Moreover, the most successful outcome of the ‘great reforms’ was the emancipation of the serfs, as it created positive social change. Peasants previously lived on the estates of their employers and after the law was passed, the serfs had been freed immediately from dependency of their owners and were allowed to buy plots of land. It became a huge indicator of reducing Russia’s backwardness so that civilians could experience positive social change. The life of women demonstrates this as they became freer by flouting their conventional gender expectations with smoking and cutting their hair, whilst also in 1858, Alexander II approved a proposal for secondary schools for girls. It helped improve the quality of life for the oppressed and move towards social change. This idea is reinforced by the judicial reforms of 1864 as it prevented certain social aspects from becoming corrupt. This is evidenced when in 1874, the government adopted measures that should have eliminated the illicit practitioners. The social reforms enabled people to gain equal and fair opportunities to succeed economically as well as educationally, for example in 1861, several scientists at the St Peterburg Medical Surgery Academy opened their laboratories to women. It is difficult to argue that long-term positive social change is the reason for the collapse of tsardom since Alexander II improved people’s position in society. Furthermore, social change had provided useful foundations for future social aspects but the First world war interrupted progress and instead the amount of distress and panic that had built up ended up creating Tsardoms collapse.

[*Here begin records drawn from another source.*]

-- ==== Sys2Proof/Machine/Power.lean ====
section
/-!
DEFINITION. Power domains, the input, temperature, the root PLL, power-up, power-down and the chip reset
(R386, R390, R403, R435 to R450).
-/

namespace Sys2Proof.Machine

/-! Domains (R439 to R442). -/

/-- R439: the kinds of domains. -/
def isPortDomain (d : Nat) : Bool := decide (d < 256)
def isQuadDomain (d : Nat) : Bool := decide (256 ≤ d ∧ d < 360)
def isEngineDomain (d : Nat) : Bool := decide (392 ≤ d ∧ d < 408)
def isCxlDomain (d : Nat) : Bool := decide (408 ≤ d ∧ d < 411)

/-- R439: a domain with runtime control. -/
def hasControl (d : Nat) : Bool := isPortDomain d || isQuadDomain d || isEngineDomain d || isCxlDomain d

/-- R440: the bits of PWR_HOST_OFF and PWR_MGT_OFF that can be set. -/
def offBit (host : Bool) (d : Nat) : Bool := hasControl d && !(host && d == 408)

/-- R440: an OFF bit of a class. -/
def State.offAsked (s : State) (d : Nat) : Bool :=
  (s.rd F.PWR_HOST_OFF_OFF (d / 64)).testBit (d % 64) || (s.rd F.PWR_MGT_OFF_OFF (d / 64)).testBit (d % 64)

/-- R440: a domain's own bits, its mark and, for a quad, its having gone off allow it to be on. -/
def State.domainAllowed (s : State) (d : Nat) : Bool :=
  !s.pwr.marked.testBit d && !(hasControl d && s.offAsked d) && !(isQuadDomain d && s.pwr.quadsOff.testBit (d - 256))

/-- R440, R441, R444: the domain is to be on: a port's only while its engine's is; and only 408 and 411 after a trip. -/
def State.domainWanted (s : State) (d : Nat) : Bool :=
  s.domainAllowed d && (!isPortDomain d || s.domainAllowed (engineDomain (engineOfPort d))) &&
    (!s.pwr.tripped || d == 408 || d == 411)

/-- R448: the configuration is loaded, and boot has not stopped. -/
def State.configured (s : State) : Bool := decide (stageMemory ≤ s.stage ∧ s.stage < 7)

/-- PWR_DOM_STAT of a domain. -/
def State.setDomain (s : State) (d : Nat) (on : Bool) : State :=
  s.wr F.PWR_DOM_STAT_ON (setBit (s.rd F.PWR_DOM_STAT_ON (d / 64)) (d % 64) on) (d / 64)

/-- R439: the disabled-unit map's unit of a domain, marked disabled or in use; clusters stand in CL_STATE. -/
def UnitMap.mark (u : UnitMap) (d : Nat) (off : Bool) : UnitMap :=
  if isPortDomain d then { u with ports := setBit u.ports d off }
  else if isQuadDomain d then u
  else if d < 376 then { u with groups := setBit u.groups (d - 360) off }
  else if d < 392 then { u with channels := setBit u.channels (d - 376) off }
  else if isEngineDomain d then { u with engines := setBit u.engines (d - 392) off }
  else if isCxlDomain d then { u with cxl := setBit u.cxl (d - 408) off }
  else u
def State.markUnit (s : State) (d : Nat) (off : Bool) : State :=
  { s with pwr := { s.pwr with units := s.pwr.units.mark d off } }

/-- A domain's switch opens. -/
def State.cutDomain (s : State) (d : Nat) : State :=
  { s.setDomain d false with pwr := { s.pwr with powering := s.pwr.powering.set [d] none } }

/-- R441: a port's domain goes off. -/
def State.portDomainOff (s : State) (p : Nat) : State :=
  (((s.cutDomain p).markUnit p true).portDown p).hwFence p |>.syncLink p

/-- R88, R90, R441: a cluster quad goes off: its clusters that serve nothing first, then the clusters in service, each with substitution. -/
def State.quadOff (s : State) (q : Nat) : State :=
  let ks := (List.range 4).map (4 * q + ·)
  let idle := ks.filter (fun k => s.clState k == clSpare || s.clState k == clTest || s.clState k == clDisabled)
  let busy := ks.filter (fun k => s.clState k == clActive || s.clState k == clPending)
  let off (s : State) (k : Nat) : State :=
    ((s.wr F.CL_STATE_STATE clDisabled k).wr F.CL_STATE_CAUSE 5 k).wr F.CL_STATE_LOGICAL noCluster k
  let s := { s with
    pwr := { s.pwr with quadsOff := setBit s.pwr.quadsOff q true }
    comp := { s.comp with
      testing := if (s.comp.testing.map (fun (p : Nat × Nat) => p.1 / 4)) = some q then none else s.comp.testing } }
  let s := s.each idle off
  let (s, lost) := busy.foldl (fun (acc : State × List Nat) k =>
    let s := acc.1.readmitAll k
    let (s, l) := if s.clState k = clActive then s.substitute k else (s, none)
    (off s k, acc.2 ++ l.toList)) (s, [])
  let s := s.takeBackAll lost
  let s := if busy.isEmpty then s else (s.exactLoss F.SCH_EXACT_LOSS_REPLAY).exactLoss F.SCH_EXACT_LOSS_CLUSTER
  s.syncClusters

/-- R416: a CXL memory port's link leaves its up state. -/
def State.cxlDown (s : State) (i : Nat) : State :=
  if s.cxlUp i then
    let s := ((s.wr F.MEM_CXL_STAT_UP 0 i).wr F.MEM_CXL_STAT_SPEED 0 i).wr F.MEM_CXL_STAT_WIDTH 0 i
    let s := (s.inc F.MEM_CXL_STAT_DOWNS 1 i).failSpaces i
    s.setLevel stopMgt 50 i i true
  else s

/-- R441, R442: a domain that is on, or being powered, and is not to be on goes off. -/
def State.domainOff (s : State) (d : Nat) : State :=
  if 412 ≤ d ∨ s.domainWanted d = true ∨ (s.configured || s.pwr.tripped) = false ∨
      (s.domainOn d || (s.pwr.powering.get [d]).isSome) = false then s
  else
    let s := if isPortDomain d then s.portDomainOff d
      else
        let s := (s.cutDomain d).markUnit d true
        if isQuadDomain d then s.quadOff (d - 256)
        else if isEngineDomain d then
          let e := d - 392
          let s := s.each ((List.range 16).map (16 * e + ·)) (fun s p =>
            if s.domainOn p || (s.pwr.powering.get [p]).isSome then s.portDomainOff p else s)
          s.setLaserEnable e false
        else if d = 408 then s.hostLinkDown false
        else if d = 409 ∨ d = 410 then (s.cxlDown (d - 409)).setLevel stopMgt 50 (d - 409) (d - 409) true
        else s
    s.mapChange.syncFaults

/-- R442: the power stages switch on the next domain, the lowest that is to be on and is off, 2 µs after the last. -/
def State.domainOnNext (s : State) : State :=
  let ready := match s.pwr.lastOn with
    | none => true
    | some t => decide (t + us 2 ≤ s.now)
  if !ready || !s.configured then s
  else match (List.range 412).find? (fun d =>
      s.domainWanted d && !s.domainOn d && (s.pwr.powering.get [d]).isNone) with
    | none => s
    | some d =>
      let was := s.pwr.units
      let s := { s with pwr := { s.pwr with lastOn := some s.now } }.markUnit d false
      let s := if isPortDomain d || isEngineDomain d then
          { s with pwr := { s.pwr with powering := s.pwr.powering.set [d] (some s.now) } }
        else s.setDomain d true
      if s.pwr.units = was then s else s.mapChange

/-- R441, R442: 200 µs after its switch a port's or an engine's domain is powered, and its ports come up again. -/
def State.domainPowered (s : State) (d : Nat) : State :=
  match s.pwr.powering.get [d] with
  | none => s
  | some t =>
    if s.now < t + us 200 then s
    else
      let s := { s.setDomain d true with pwr := { s.pwr with powering := s.pwr.powering.set [d] none } }
      if isEngineDomain d then s.each ((List.range 16).map (16 * (d - 392) + ·)) State.realign
      else s.realign d

/-- R440, R475: a write of PWR_HOST_OFF or PWR_MGT_OFF; each bit that changes is an order. -/
def State.writeDomainOff (s : State) (host : Bool) (i value : Nat) : State :=
  let f := if host then F.PWR_HOST_OFF_OFF else F.PWR_MGT_OFF_OFF
  let old := s.rd f i
  let new := ((List.range 64).filter (fun j => value.testBit j && offBit host (64 * i + j))).foldl (fun n j => n + 2 ^ j) 0
  let s := s.wr f new i
  s.each ((List.range 64).filter (fun j => old.testBit j != new.testBit j)) (fun s j =>
    s.noteOrder thDomain (64 * i + j) host (if new.testBit j then 2 else 1))

/-! Measurements (R436, R437, R443 to R448). -/

/-- R437: the input's voltage in 10 mV and current in 10 mA. -/
def State.inputSample (s : State) (volts amps : Nat) : State :=
  let v := volts % 2 ^ 16
  let a := amps % 2 ^ 16
  -- the first sample since reset is the lowest so far
  let low := if s.rd F.PWR_INPUT_VOLTS = 0 then v else min (s.rd F.PWR_INPUT_EXT_MIN) v
  let s := ((s.wr F.PWR_INPUT_VOLTS v).wr F.PWR_INPUT_AMPS a).wr F.PWR_INPUT_WATTS (min (v * a / 10000) 65535)
  let s := s.wr F.PWR_INPUT_EXT_MAX (max (s.rd F.PWR_INPUT_EXT_MAX) v)
  let s := s.wr F.PWR_INPUT_EXT_MIN low
  (s.setLevel stopMgt 8 0 0 (decide (v < 4000 ∨ 6000 < v))).syncFaults

/-- R448: a rail has been out of range for 10 µs. -/
def State.railFault (s : State) (stop rail : Nat) : State :=
  let s := ((s.wr F.PWR_RAIL_VALID 1).wr F.PWR_RAIL_STOP stop).wr F.PWR_RAIL_RAIL rail
  (s.inc F.PWR_RAIL_EVENTS).raise stopMgt 9

/-- R382, R443, R444: THERM_WARN follows the hottest sensor and PWR_THERM_CFG.WARN; boot held at stage ROM goes on once
the sensor is at WARN or below. -/
def State.thermWarn (s : State) : State :=
  let warn := decide (toSigned 16 (s.rd F.PWR_THERM_HOT_TEMP) > (s.rd F.PWR_THERM_CFG_WARN : Int) * 8)
  let s := s.setLevel stopMgt 10 0 0 warn
  { s with pwr := { s.pwr with holdRom := s.pwr.holdRom && warn } }

/-- R443, R444: the 40 sensors' readings, in 1/8 °C. -/
def State.thermalSample (s : State) (temps : List Nat) : State :=
  let sensors := List.range 40
  let s := s.each sensors (fun s k => s.wr F.PWR_TEMP_TEMP (temps.getD k 0) k)
  let t (k : Nat) : Int := toSigned 16 (temps.getD k 0)
  let hottest := sensors.foldl (fun b k => if t b < t k then k else b) 0
  let s := (s.wr F.PWR_THERM_HOT_SENSOR hottest).wr F.PWR_THERM_HOT_TEMP (temps.getD hottest 0)
  let trip : Int := (s.rd F.PWR_THERM_CFG_TRIP : Int) * 8
  let s := s.thermWarn
  let above := sensors.filter (fun k => decide (trip ≤ t k))
  let twice := above.any (fun k => s.pwr.hot.testBit k)
  let s := { s with pwr := { s.pwr with hot := above.foldl (fun n k => n + 2 ^ k) 0 } }
  let s := if twice && !s.pwr.tripped then { s with pwr := { s.pwr with tripped := true } }.raise stopMgt 11 else s
  s.syncFaults

/-- R446: the root PLL gains or loses lock. -/
def State.pllLock (s : State) (locked : Bool) : State :=
  let s := if !locked && s.flag F.PWR_CLK_STAT_LOCK then s.inc F.PWR_CLK_STAT_UNLOCKS else s
  (s.wr F.PWR_CLK_STAT_LOCK (b2n locked)).setLevel stopClk 12 0 0 (!locked)

/-- R465: IDCODE of the debug port. -/
def State.idcode (s : State) : Nat := bits (s.rd F.GLB_DEV_ID_STEPPING) 3 0 * 2 ^ 28 + 0x0256 * 2 ^ 12 + s.pwr.boardId % 2048 * 2 + 1

/-! Reset and power (R386, R390, R403, R436, R448 to R450, R477). -/

/-- FLT_RESET_CAUSE.KIND (R405). -/
def resetPin : Nat := 1
def resetReaction : Nat := 2
def resetCommand : Nat := 3

/-- The register fields that a chip reset keeps: R403's, the domains' and the PLL's state, the debug state (R450,
R468). -/
def keptFields : List Fld :=
  [F.EVR_NEXT_SEQ, F.PWR_DOM_STAT_ON, F.PWR_CLK_STAT_LOCK, F.PWR_CLK_STAT_STEER_PPB, F.SEC_STAT_DEBUG_OPEN,
   F.SEC_STAT_IDENT_STALE]

/-- R450: a chip reset of a kind: every block is reset but what the rule keeps, and boot starts at stage ROM. -/
def State.chipReset (s : State) (kind source : Nat) : State :=
  let safe := s.isSafe
  let old := s.regs.entries
  let oldest := s.oldestInSram
  let r := State.reset
  let kept := old.filter (fun e => keptFields.any (fun f => e.1.take 2 == [f.reg.ctorIdx, f.lo]))
  -- R382: the input and the root PLL are as they were
  let kept8 : SMap Bool := { entries := s.flt.cond.entries.filter (fun e => e.1.head? == some 8 || e.1.head? == some 12) }
  let hot := decide ((s.rd F.PWR_THERM_CFG_WARN : Int) * 8 < toSigned 16 (s.rd F.PWR_THERM_HOT_TEMP))
  let t : State := { r with
    now := s.now, pending := s.pending, out := s.out, freeCtr := s.freeCtr
    mem := { r.mem with cxl := s.mem.cxl }
    pwr := { r.pwr with
      inReset := s.pwr.inReset, powering := s.pwr.powering, lastOn := s.pwr.lastOn, boardId := s.pwr.boardId, holdRom := hot }
    boot := { r.boot with cold := false, since := s.now }
    flt := { r.flt with cond := kept8, levels := { entries := kept8.entries.map (fun e => (e.1.take 2, e.2)) } }
    sec := { r.sec with
      nvm := s.sec.nvm, fuses := s.sec.fuses, stored := s.sec.stored, storedKey := s.sec.storedKey, wrapped := s.sec.wrapped
      wrappedKey := s.sec.wrappedKey
      tokenDigest := s.sec.tokenDigest, tapOpen := s.sec.tapOpen, lastPeers := s.sec.lastPeers }
    evr := { r.evr with
      sram := s.evr.sram, badWords := s.evr.badWords, resets := min (s.evr.resets + 1) (2 ^ 32 - 1)
      copied := oldest, ringFrom := oldest } }
  let t := { t with regs := kept.foldl (fun (m : SMap (Option Nat)) (e : Key × Option Nat) => m.set e.1 e.2) t.regs }
  let t := ((t.wr F.FLT_RESET_CAUSE_VALID 1).wr F.FLT_RESET_CAUSE_KIND kind).wr F.FLT_RESET_CAUSE_FROM_SAFE (b2n safe)
  (((t.wr F.FLT_RESET_CAUSE_SOURCE source).syncActive 8).syncActive 12).syncOldest.mark .reset

/-- R386: the record of the raise is complete, or 50 µs have passed since the decision. -/
def State.resetReactionDue (s : State) : State :=
  match s.flt.reaction with
  | none => s
  | some r =>
    let recorded := match r.record with
      | none => false
      | some n => decide (n < s.rd F.EVR_NEXT_SEQ)
    if (recorded || decide (r.since + us 50 ≤ s.now)) && !s.isSafe then s.chipReset resetReaction r.source else s

/-- R436, R449: the package goes dark: every domain and rail is off, and what is not in the NVM, the fuses or the
expanders is lost. `good`: PWR_GOOD is still high. -/
def State.goDark (s : State) (good : Bool) : State :=
  let r := State.reset
  { r with
    now := s.now, pending := s.pending, out := s.out, freeCtr := s.freeCtr
    regs := {}
    mem := { r.mem with cxl := s.mem.cxl }
    pwr := { r.pwr with good, dark := true, inReset := s.pwr.inReset, boardId := s.pwr.boardId }
    sec := { r.sec with
      nvm := s.sec.nvm, fuses := s.sec.fuses, stored := s.sec.stored, storedKey := s.sec.storedKey, wrapped := s.sec.wrapped
      wrappedKey := s.sec.wrappedKey
      tokenDigest := s.sec.tokenDigest } }

/-- R448: the package powers up, and the management die leaves reset: boot starts at stage ROM. -/
def State.powerUp (s : State) : State :=
  let s := s.goDark true
  { s with regs := State.reset.regs, pwr := { s.pwr with dark := false }, boot := { s.boot with since := s.now } }

/-- R436, R448: PWR_GOOD rises with the input at `volts`, in 10 mV: below 39.0 V the power stages wait. -/
def State.powerGoodRise (s : State) (volts : Nat) : State :=
  if s.pwr.good then s
  else if volts < 3900 then { s with pwr := { s.pwr with good := true, waiting := true } }
  else s.powerUp
def State.startThreshold (s : State) : State := if s.pwr.good && s.pwr.waiting then s.powerUp else s

/-- R449: PWR_GOOD falls. -/
def State.powerGoodFall (s : State) : State := if s.pwr.good then s.goDark false else s

/-- R436: the input has been out of range for 20 µs. -/
def State.inputShutdown (s : State) : State := if s.pwr.good && !s.pwr.dark then s.goDark true else s

/-- R450: RESET_N has been low for 1 µs; and rises. -/
def State.resetLow (s : State) : State :=
  if s.pwr.dark then { s with pwr := { s.pwr with inReset := true } }
  else if s.pwr.inReset then s
  else
    let s := s.chipReset resetPin 0
    { s with pwr := { s.pwr with inReset := true } }
def State.resetRelease (s : State) (board : Nat) : State :=
  if s.pwr.inReset then
    { s with pwr := { s.pwr with inReset := false, boardId := board % 2048 } }
  else s

end Sys2Proof.Machine
end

In contrast, social unrest increased which upset the balance of order and change in the country. Evidenced by the following decade of mass movement which best exemplifies populist aspirations, the ‘going to the people’ of 1873-4. The populist movement involved around 2,000 to 4,000 students going to rural areas of Russia to overthrow the ruling classes. The ongoing power struggle between the bourgeoisie and the proletariat suggested that Alexander was himself as much ‘the great disappointment’ as was his incomplete emancipation of the serfs. This testified to an unfavorable attitude towards the Tsar’s government as they regarded it as corrupt since the Tsar gave power to the nobility over the unfortunate serfs. It created widespread resentment of the monarchy and created clashed views and opinions. Furthermore, it embedded the beginning of the bitterness felt by his subjects which in consequence, meant that the 1861 emancipation of the serfs came to be known as ‘the great disappointment’. Therefore, the negative attitude during Alexander’s reign would inevitably be revived to create Tsardom’s collapse during the First World War.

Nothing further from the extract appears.